From: Peter Xu <peterx@redhat.com>
To: James Houghton <jthoughton@google.com>
Cc: Mike Kravetz <mike.kravetz@oracle.com>,
	David Hildenbrand <david@redhat.com>,
	Muchun Song <songmuchun@bytedance.com>,
	David Rientjes <rientjes@google.com>,
	Axel Rasmussen <axelrasmussen@google.com>,
	Mina Almasry <almasrymina@google.com>,
	Zach O'Keefe <zokeefe@google.com>,
	Manish Mishra <manish.mishra@nutanix.com>,
	Naoya Horiguchi <naoya.horiguchi@nec.com>,
	"Dr . David Alan Gilbert" <dgilbert@redhat.com>,
	"Matthew Wilcox (Oracle)" <willy@infradead.org>,
	Vlastimil Babka <vbabka@suse.cz>,
	Baolin Wang <baolin.wang@linux.alibaba.com>,
	Miaohe Lin <linmiaohe@huawei.com>, Yang Shi <shy828301@gmail.com>,
	Andrew Morton <akpm@linux-foundation.org>,
	linux-mm@kvack.org, linux-kernel@vger.kernel.org
Subject: Re: [PATCH 21/46] hugetlb: use struct hugetlb_pte for walk_hugetlb_range
Date: Mon, 30 Jan 2023 16:14:34 -0500	[thread overview]
Message-ID: <Y9gzOqwKcu7p/PEw@x1n> (raw)
In-Reply-To: <CADrL8HX3sf6OO3PXS1g6b2dKf8b5phQ7oyNR0dVT=sAOdTmmqw@mail.gmail.com>

On Mon, Jan 30, 2023 at 10:38:41AM -0800, James Houghton wrote:
> On Mon, Jan 30, 2023 at 9:29 AM Peter Xu <peterx@redhat.com> wrote:
> >
> > On Fri, Jan 27, 2023 at 01:02:02PM -0800, James Houghton wrote:
> > > On Thu, Jan 26, 2023 at 12:31 PM Peter Xu <peterx@redhat.com> wrote:
> > > >
> > > > James,
> > > >
> > > > On Thu, Jan 26, 2023 at 08:58:51AM -0800, James Houghton wrote:
> > > > > It turns out that the THP-like scheme significantly slows down
> > > > > MADV_COLLAPSE: decrementing the mapcounts for the 4K subpages becomes
> > > > > the vast majority of the time spent in MADV_COLLAPSE when collapsing
> > > > > 1G mappings.
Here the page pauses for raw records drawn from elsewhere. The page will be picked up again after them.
-- ==== Sys2Proof/Machine/StageCommands.lean ====
section
/-! DEFINITION. The modulator, the gate drivers and the debug halts (R86, R291 to R319, R739 to R741). -/

namespace Sys2Proof.Machine

/-- A write to a fault register of the stage: a channel's, or the common one (R310). -/
def Device.faultWrite (d : Device) (m : Master) (ch : Option (Fin 4)) (v : Word) : Device :=
  match ch with
  | some n => d.directWrite m (R.GDV_CH_FAULT_n n.val) v
  | none => d.directWrite m R.GDV_FAULT v

/-- CARRIER_PERIOD (R301): each carrier period the device applies rail factor, shaper, edges, dither, minimum
pulse, quiet window and refresh. -/
def execCarrierPeriod (x : CarrierIn) (s : State) : Host.Outcome State Fault Refusal :=
  s.on fun d => d.carrierPeriodStep x

/-- NOISE_SHAPER_RESET (R293): A state saturated for 16 periods resets the channel's shaper and logs. -/
def execNoiseShaperReset (ch : Fin 4) (s : State) : Host.Outcome State Fault Refusal :=
  s.on fun d => d.shaperReset ch

/-- BOOTSTRAP_REFRESH (R304): after N full on-time periods a refresh pulse is inserted. -/
def execBootstrapRefresh (x : Fin 8) (s : State) : Host.Outcome State Fault Refusal :=
  s.on fun d => d.refresh x

/-- OVERCURRENT (R306): A channel comparator trips outside blanking, forcing the channel off and latching in
LATCH or at CBC_MAX. -/
def execOvercurrent (n : Fin 4) (s : State) : Host.Outcome State Fault Refusal :=
  s.on fun d => d.overcurrent n

/-- STACK_OVERCURRENT (R307): the stack comparator trips, turning every gate off and latching STK_OC. -/
def execStackOvercurrent (s : State) : Host.Outcome State Fault Refusal :=
  s.on fun d => d.stackOvercurrent

/-- INTERLOCK (R312): both gate commands on for more than 2 ns force the half-bridge off and latch INTERLOCK.
-/
def execInterlock (x : Fin 8) (s : State) : Host.Outcome State Fault Refusal :=
  s.on fun d => d.interlock x

/-- EXT_FAULT (R311): FAULT_N low for 50 ns latches EXT_FAULT and forces all half-bridges. -/
def execExtFault (s : State) : Host.Outcome State Fault Refusal :=
  s.on fun d => d.extFault

/-- VDRV_LOCKOUT (R315): VDRV below 9.5 V forces every half-bridge off and latches VDRV_UVLO in a running
state. -/
def execVdrvLockout (s : State) : Host.Outcome State Fault Refusal :=
  s.on fun d => d.vdrvLockout

/-- BOOTSTRAP_LOCKOUT (R315): BST_x − SW_x below 8.0 V forces the high side off and latches BST_UVLO in PLAY
or debug halt. -/
def execBootstrapLockout (x : Fin 8) (s : State) : Host.Outcome State Fault Refusal :=
  s.on fun d => d.bootstrapLockout x

/-- GDV_FAULT_CLEAR (R310): A SAFETY host writes 1 to clear stage fault bits whose conditions no longer hold.
-/
def execGdvFaultClear (m : Master) (ch : Option (Fin 4)) (v : Word) (s : State) : Host.Outcome State Fault Refusal :=
  s.on fun d => d.faultWrite m ch v

/-- MOD_OVERRIDE_WRITE (R313): A write of override mode drives half-bridges by code in READY or is rejected.
-/
def execModOverrideWrite (m : Master) (v : Word) (s : State) : Host.Outcome State Fault Refusal :=
  s.on fun d => d.directWrite m R.MOD_OVERRIDE v

/-- MOD_RFF_LIMCNT_CLR (R336): writing 1 clears MOD_RFF_LIMCNT. -/
def execModRffLimcntClr (m : Master) (v : Word) (s : State) : Host.Outcome State Fault Refusal :=
  s.on fun d => d.directWrite m R.MOD_RFF_LIMCNT v

/-- GDV_OC_CNT_CLR (R337): writing 1 clears GDV_OC_CNT. -/
def execGdvOcCntClr (m : Master) (v : Word) (s : State) : Host.Outcome State Fault Refusal :=
  s.on fun d => d.directWrite m R.GDV_OC_CNT v

/-- STREAM_DEBUG_HALT (R316): A debug halt freezes the edge generator with every gate command held. -/
def execStreamDebugHalt (s : State) : Host.Outcome State Fault Refusal :=
  s.on fun d => d.debugHalt .stream

/-- STREAM_DEBUG_RESUME (R319): on resume the shaper is cleared, modulation restarts and the Guard is forced
blind-long. -/
def execStreamDebugResume (s : State) : Host.Outcome State Fault Refusal :=
  s.on fun d => d.debugRelease .stream

/-- S_DEBUG_HALT (R86): A debug halt of S stops its block cycle and zero blocks are passed. -/
def execSDebugHalt (s : State) : Host.Outcome State Fault Refusal :=
  s.on fun d => d.debugHalt (.core .s)

/-- S_DEBUG_RESUME (R86): S waits for the next boundary and ramps in its first good block. -/
def execSDebugResume (s : State) : Host.Outcome State Fault Refusal :=
  s.on fun d => d.debugRelease (.core .s)

/-- VDRV_LOCKOUT_RELEASE (R315): VDRV rises above the 10.2 V rising level, the VDRV lockout ends and
GDV_STAT.VDRV_OK is set. -/
def execVdrvLockoutRelease (s : State) : Host.Outcome State Fault Refusal :=
  s.on fun d => d.vdrvRelease

/-- BOOTSTRAP_LOCKOUT_RELEASE (R315): BST_x − SW_x rises above 8.6 V, the high side is allowed again and
BST_OK is set. -/
def execBootstrapLockoutRelease (x : Fin 8) (s : State) : Host.Outcome State Fault Refusal :=
  s.on fun d => d.bootstrapRelease x

/-- DEBUG_LOCK (R739): setting DBG_CTL.LOCK restricts the TAP to boundary scan, IDCODE and BYPASS. -/
def execDebugLock (m : Master) (v : Word) (s : State) : Host.Outcome State Fault Refusal :=
  s.on fun d => d.directWrite m R.DBG_CTL v

/-- TAP_HALT_REQUEST (R739): A TAP halt request halts a core or the STREAM domain unless locked. -/
def execTapHaltRequest (t : HaltTarget) (s : State) : Host.Outcome State Fault Refusal :=
  s.on fun d => d.debugHalt t

/-- TAP_RELEASE (R741): the TAP releases a debug halt in force. -/
def execTapRelease (t : HaltTarget) (s : State) : Host.Outcome State Fault Refusal :=
  s.on fun d => d.debugRelease t

end Sys2Proof.Machine
end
It is doing 262k atomic decrements, so this makes sense.
> > > > >
> > > > > This is only really a problem because this is done between
> > > > > mmu_notifier_invalidate_range_start() and
> > > > > mmu_notifier_invalidate_range_end(), so KVM won't allow vCPUs to
> > > > > access any of the 1G page while we're doing this (and it can take like
> > > > > ~1 second for each 1G, at least on the x86 server I was testing on).
> > > >
> > > > Did you try to measure the time, or it's a quick observation from perf?
> > >
> > > I put some ktime_get()s in.
> > >
> > > >
> > > > IIRC I used to measure some atomic ops, it is not as drastic as I thought.
> > > > But maybe it depends on many things.
> > > >
> > > > I'm curious how the 1sec is provisioned between the procedures.  E.g., I
> > > > would expect mmu_notifier_invalidate_range_start() to also take some time
> > > > too as it should walk the smally mapped EPT pgtables.
> > >
> > > Somehow this doesn't take all that long (only like 10-30ms when
> > > collapsing from 4K -> 1G) compared to hugetlb_collapse().
> >
> > Did you populate as much the EPT pgtable when measuring this?
> >
> > IIUC this number should be pretty much relevant to how many pages are
> > shadowed to the kvm pgtables.  If the EPT table is mostly empty it should
> > be super fast, but OTOH it can be much slower if when it's populated,
> > because tdp mmu should need to handle the pgtable leaves one by one.
> >
> > E.g. it should be fully populated if you have a program busy dirtying most
> > of the guest pages during test migration.
> 
> That's what I was doing. I was running a workload in the guest that
> just writes 8 bytes to a page and jumps ahead a few pages on all
> vCPUs, touching most of its memory.
> 
> But there is more to understand; I'll collect more results. I'm not
> sure why the EPT can be unmapped/collapsed so quickly.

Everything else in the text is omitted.